## TASK BRIEF
Repeat back every line of the data, exactly.

#### DATA SUPPLIED ####

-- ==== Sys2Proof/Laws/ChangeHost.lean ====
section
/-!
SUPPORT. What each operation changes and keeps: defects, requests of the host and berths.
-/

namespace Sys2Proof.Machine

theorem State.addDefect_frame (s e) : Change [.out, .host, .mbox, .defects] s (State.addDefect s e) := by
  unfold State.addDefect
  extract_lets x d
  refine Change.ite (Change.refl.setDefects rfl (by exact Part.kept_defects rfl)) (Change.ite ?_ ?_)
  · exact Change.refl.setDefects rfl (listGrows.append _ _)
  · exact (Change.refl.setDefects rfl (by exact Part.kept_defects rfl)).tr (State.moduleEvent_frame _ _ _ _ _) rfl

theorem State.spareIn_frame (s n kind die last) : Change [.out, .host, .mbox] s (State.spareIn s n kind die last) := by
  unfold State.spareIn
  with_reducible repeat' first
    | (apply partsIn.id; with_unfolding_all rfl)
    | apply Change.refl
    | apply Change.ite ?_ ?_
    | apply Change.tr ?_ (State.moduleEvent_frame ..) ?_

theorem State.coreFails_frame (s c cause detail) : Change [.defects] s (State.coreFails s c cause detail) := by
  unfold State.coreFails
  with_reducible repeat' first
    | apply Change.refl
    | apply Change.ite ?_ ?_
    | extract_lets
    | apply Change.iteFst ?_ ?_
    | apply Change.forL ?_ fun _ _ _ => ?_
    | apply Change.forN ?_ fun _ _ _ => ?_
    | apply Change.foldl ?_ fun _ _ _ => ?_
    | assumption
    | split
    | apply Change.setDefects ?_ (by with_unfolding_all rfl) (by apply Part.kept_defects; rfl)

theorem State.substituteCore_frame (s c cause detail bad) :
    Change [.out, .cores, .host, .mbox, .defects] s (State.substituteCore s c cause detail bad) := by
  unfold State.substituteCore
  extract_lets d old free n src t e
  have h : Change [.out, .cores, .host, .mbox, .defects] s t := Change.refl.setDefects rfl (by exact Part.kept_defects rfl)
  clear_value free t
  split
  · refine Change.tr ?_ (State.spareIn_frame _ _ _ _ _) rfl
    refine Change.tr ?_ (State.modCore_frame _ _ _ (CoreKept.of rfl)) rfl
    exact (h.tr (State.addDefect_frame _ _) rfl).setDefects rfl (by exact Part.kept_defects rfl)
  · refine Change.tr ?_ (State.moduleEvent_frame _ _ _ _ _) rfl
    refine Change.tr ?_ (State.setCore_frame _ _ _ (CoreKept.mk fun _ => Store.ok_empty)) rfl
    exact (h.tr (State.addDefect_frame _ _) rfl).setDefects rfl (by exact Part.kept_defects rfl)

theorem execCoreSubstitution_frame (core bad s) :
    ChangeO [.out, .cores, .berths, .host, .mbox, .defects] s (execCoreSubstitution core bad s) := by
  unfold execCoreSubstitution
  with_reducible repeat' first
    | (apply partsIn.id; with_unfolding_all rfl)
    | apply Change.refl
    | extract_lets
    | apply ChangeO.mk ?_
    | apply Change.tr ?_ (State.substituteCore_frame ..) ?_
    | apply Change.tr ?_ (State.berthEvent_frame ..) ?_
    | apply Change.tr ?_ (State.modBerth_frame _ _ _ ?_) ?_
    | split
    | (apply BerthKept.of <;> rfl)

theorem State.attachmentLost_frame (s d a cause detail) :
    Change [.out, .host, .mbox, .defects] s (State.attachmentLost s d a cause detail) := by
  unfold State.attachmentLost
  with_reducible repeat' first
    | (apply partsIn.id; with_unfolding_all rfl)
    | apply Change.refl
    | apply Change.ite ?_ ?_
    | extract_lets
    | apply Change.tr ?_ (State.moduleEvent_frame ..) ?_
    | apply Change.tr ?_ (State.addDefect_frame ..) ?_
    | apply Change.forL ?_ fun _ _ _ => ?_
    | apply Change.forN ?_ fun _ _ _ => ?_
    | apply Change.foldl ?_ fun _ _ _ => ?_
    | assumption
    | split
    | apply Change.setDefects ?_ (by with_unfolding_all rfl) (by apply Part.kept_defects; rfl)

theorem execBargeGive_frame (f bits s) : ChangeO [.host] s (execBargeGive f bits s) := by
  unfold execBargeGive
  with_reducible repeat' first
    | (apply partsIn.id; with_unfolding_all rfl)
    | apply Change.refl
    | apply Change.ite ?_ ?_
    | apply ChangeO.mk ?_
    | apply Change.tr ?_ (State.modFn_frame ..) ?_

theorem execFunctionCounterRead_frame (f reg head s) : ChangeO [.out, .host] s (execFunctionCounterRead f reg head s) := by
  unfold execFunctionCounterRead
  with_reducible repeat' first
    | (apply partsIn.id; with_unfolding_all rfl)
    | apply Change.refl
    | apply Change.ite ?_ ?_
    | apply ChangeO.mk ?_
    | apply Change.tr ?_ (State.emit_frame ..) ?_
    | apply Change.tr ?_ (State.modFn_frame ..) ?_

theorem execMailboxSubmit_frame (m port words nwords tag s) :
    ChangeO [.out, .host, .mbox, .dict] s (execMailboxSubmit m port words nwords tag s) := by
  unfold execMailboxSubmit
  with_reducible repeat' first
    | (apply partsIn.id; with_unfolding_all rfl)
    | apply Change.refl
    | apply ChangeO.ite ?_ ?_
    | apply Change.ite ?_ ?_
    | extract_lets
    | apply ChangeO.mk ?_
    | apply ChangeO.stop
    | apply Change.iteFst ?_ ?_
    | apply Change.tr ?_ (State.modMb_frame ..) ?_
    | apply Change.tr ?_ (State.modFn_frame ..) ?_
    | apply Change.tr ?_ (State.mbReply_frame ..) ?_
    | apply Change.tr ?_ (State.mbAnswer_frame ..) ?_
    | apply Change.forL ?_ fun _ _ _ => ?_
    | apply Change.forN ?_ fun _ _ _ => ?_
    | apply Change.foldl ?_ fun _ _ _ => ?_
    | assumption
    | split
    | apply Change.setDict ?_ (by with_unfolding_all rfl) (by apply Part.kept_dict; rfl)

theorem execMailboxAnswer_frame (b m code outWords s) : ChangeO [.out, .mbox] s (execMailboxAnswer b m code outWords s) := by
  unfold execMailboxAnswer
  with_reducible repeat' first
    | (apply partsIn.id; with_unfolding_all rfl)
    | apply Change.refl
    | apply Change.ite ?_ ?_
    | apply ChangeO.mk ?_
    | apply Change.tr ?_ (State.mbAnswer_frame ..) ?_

####

## SOLUTION BELOW
-- ==== Sys2Proof/Laws/ChangeHost.lean ====
section
/-!
SUPPORT. What each operation changes and keeps: defects, requests of the host and berths.
-/

namespace Sys2Proof.Machine

theorem State.addDefect_frame (s e) : Change [.out, .host, .mbox, .defects] s (State.addDefect s e) := by
  unfold State.addDefect
  extract_lets x d
  refine Change.ite (Change.refl.setDefects rfl (by exact Part.kept_defects rfl)) (Change.ite ?_ ?_)
  · exact Change.refl.setDefects rfl (listGrows.append _ _)
  · exact (Change.refl.setDefects rfl (by exact Part.kept_defects rfl)).tr (State.moduleEvent_frame _ _ _ _ _) rfl

theorem State.spareIn_frame (s n kind die last) : Change [.out, .host, .mbox] s (State.spareIn s n kind die last) := by
  unfold State.spareIn
  with_reducible repeat' first
    | (apply partsIn.id; with_unfolding_all rfl)
    | apply Change.refl
    | apply Change.ite ?_ ?_
    | apply Change.tr ?_ (State.moduleEvent_frame ..) ?_

theorem State.coreFails_frame (s c cause detail) : Change [.defects] s (State.coreFails s c cause detail) := by
  unfold State.coreFails
  with_reducible repeat' first
    | apply Change.refl
    | apply Change.ite ?_ ?_
    | extract_lets
    | apply Change.iteFst ?_ ?_
    | apply Change.forL ?_ fun _ _ _ => ?_
    | apply Change.forN ?_ fun _ _ _ => ?_
    | apply Change.foldl ?_ fun _ _ _ => ?_
    | assumption
    | split
    | apply Change.setDefects ?_ (by with_unfolding_all rfl) (by apply Part.kept_defects; rfl)

theorem State.substituteCore_frame (s c cause detail bad) :
    Change [.out, .cores, .host, .mbox, .defects] s (State.substituteCore s c cause detail bad) := by
  unfold State.substituteCore
  extract_lets d old free n src t e
  have h : Change [.out, .cores, .host, .mbox, .defects] s t := Change.refl.setDefects rfl (by exact Part.kept_defects rfl)
  clear_value free t
  split
  · refine Change.tr ?_ (State.spareIn_frame _ _ _ _ _) rfl
    refine Change.tr ?_ (State.modCore_frame _ _ _ (CoreKept.of rfl)) rfl
    exact (h.tr (State.addDefect_frame _ _) rfl).setDefects rfl (by exact Part.kept_defects rfl)
  · refine Change.tr ?_ (State.moduleEvent_frame _ _ _ _ _) rfl
    refine Change.tr ?_ (State.setCore_frame _ _ _ (CoreKept.mk fun _ => Store.ok_empty)) rfl
    exact (h.tr (State.addDefect_frame _ _) rfl).setDefects rfl (by exact Part.kept_defects rfl)

theorem execCoreSubstitution_frame (core bad s) :
    ChangeO [.out, .cores, .berths, .host, .mbox, .defects] s (execCoreSubstitution core bad s) := by
  unfold execCoreSubstitution
  with_reducible repeat' first
    | (apply partsIn.id; with_unfolding_all rfl)
    | apply Change.refl
    | extract_lets
    | apply ChangeO.mk ?_
    | apply Change.tr ?_ (State.substituteCore_frame ..) ?_
    | apply Change.tr ?_ (State.berthEvent_frame ..) ?_
    | apply Change.tr ?_ (State.modBerth_frame _ _ _ ?_) ?_
    | split
    | (apply BerthKept.of <;> rfl)

theorem State.attachmentLost_frame (s d a cause detail) :
    Change [.out, .host, .mbox, .defects] s (State.attachmentLost s d a cause detail) := by
  unfold State.attachmentLost
  with_reducible repeat' first
    | (apply partsIn.id; with_unfolding_all rfl)
    | apply Change.refl
    | apply Change.ite ?_ ?_
    | extract_lets
    | apply Change.tr ?_ (State.moduleEvent_frame ..) ?_
    | apply Change.tr ?_ (State.addDefect_frame ..) ?_
    | apply Change.forL ?_ fun _ _ _ => ?_
    | apply Change.forN ?_ fun _ _ _ => ?_
    | apply Change.foldl ?_ fun _ _ _ => ?_
    | assumption
    | split
    | apply Change.setDefects ?_ (by with_unfolding_all rfl) (by apply Part.kept_defects; rfl)

theorem execBargeGive_frame (f bits s) : ChangeO [.host] s (execBargeGive f bits s) := by
  unfold execBargeGive
  with_reducible repeat' first
    | (apply partsIn.id; with_unfolding_all rfl)
    | apply Change.refl
    | apply Change.ite ?_ ?_
    | apply ChangeO.mk ?_
    | apply Change.tr ?_ (State.modFn_frame ..) ?_

theorem execFunctionCounterRead_frame (f reg head s) : ChangeO [.out, .host] s (execFunctionCounterRead f reg head s) := by
  unfold execFunctionCounterRead
  with_reducible repeat' first
    | (apply partsIn.id; with_unfolding_all rfl)
    | apply Change.refl
    | apply Change.ite ?_ ?_
    | apply ChangeO.mk ?_
    | apply Change.tr ?_ (State.emit_frame ..) ?_
    | apply Change.tr ?_ (State.modFn_frame ..) ?_

theorem execMailboxSubmit_frame (m port words nwords tag s) :
    ChangeO [.out, .host, .mbox, .dict] s (execMailboxSubmit m port words nwords tag s) := by
  unfold execMailboxSubmit
  with_reducible repeat' first
    | (apply partsIn.id; with_unfolding_all rfl)
    | apply Change.refl
    | apply ChangeO.ite ?_ ?_
    | apply Change.ite ?_ ?_
    | extract_lets
    | apply ChangeO.mk ?_
    | apply ChangeO.stop
    | apply Change.iteFst ?_ ?_
    | apply Change.tr ?_ (State.modMb_frame ..) ?_
    | apply Change.tr ?_ (State.modFn_frame ..) ?_
    | apply Change.tr ?_ (State.mbReply_frame ..) ?_
    | apply Change.tr ?_ (State.mbAnswer_frame ..) ?_
    | apply Change.forL ?_ fun _ _ _ => ?_
    | apply Change.forN ?_ fun _ _ _ => ?_
    | apply Change.foldl ?_ fun _ _ _ => ?_
    | assumption
    | split
    | apply Change.setDict ?_ (by with_unfolding_all rfl) (by apply Part.kept_dict; rfl)

theorem execMailboxAnswer_frame (b m code outWords s) : ChangeO [.out, .mbox] s (execMailboxAnswer b m code outWords s) := by
  unfold execMailboxAnswer
  with_reducible repeat' first
    | (apply partsIn.id; with_unfolding_all rfl)
    | apply Change.refl
    | apply Change.ite ?_ ?_
    | apply ChangeO.mk ?_
    | apply Change.tr ?_ (State.mbAnswer_frame ..) ?_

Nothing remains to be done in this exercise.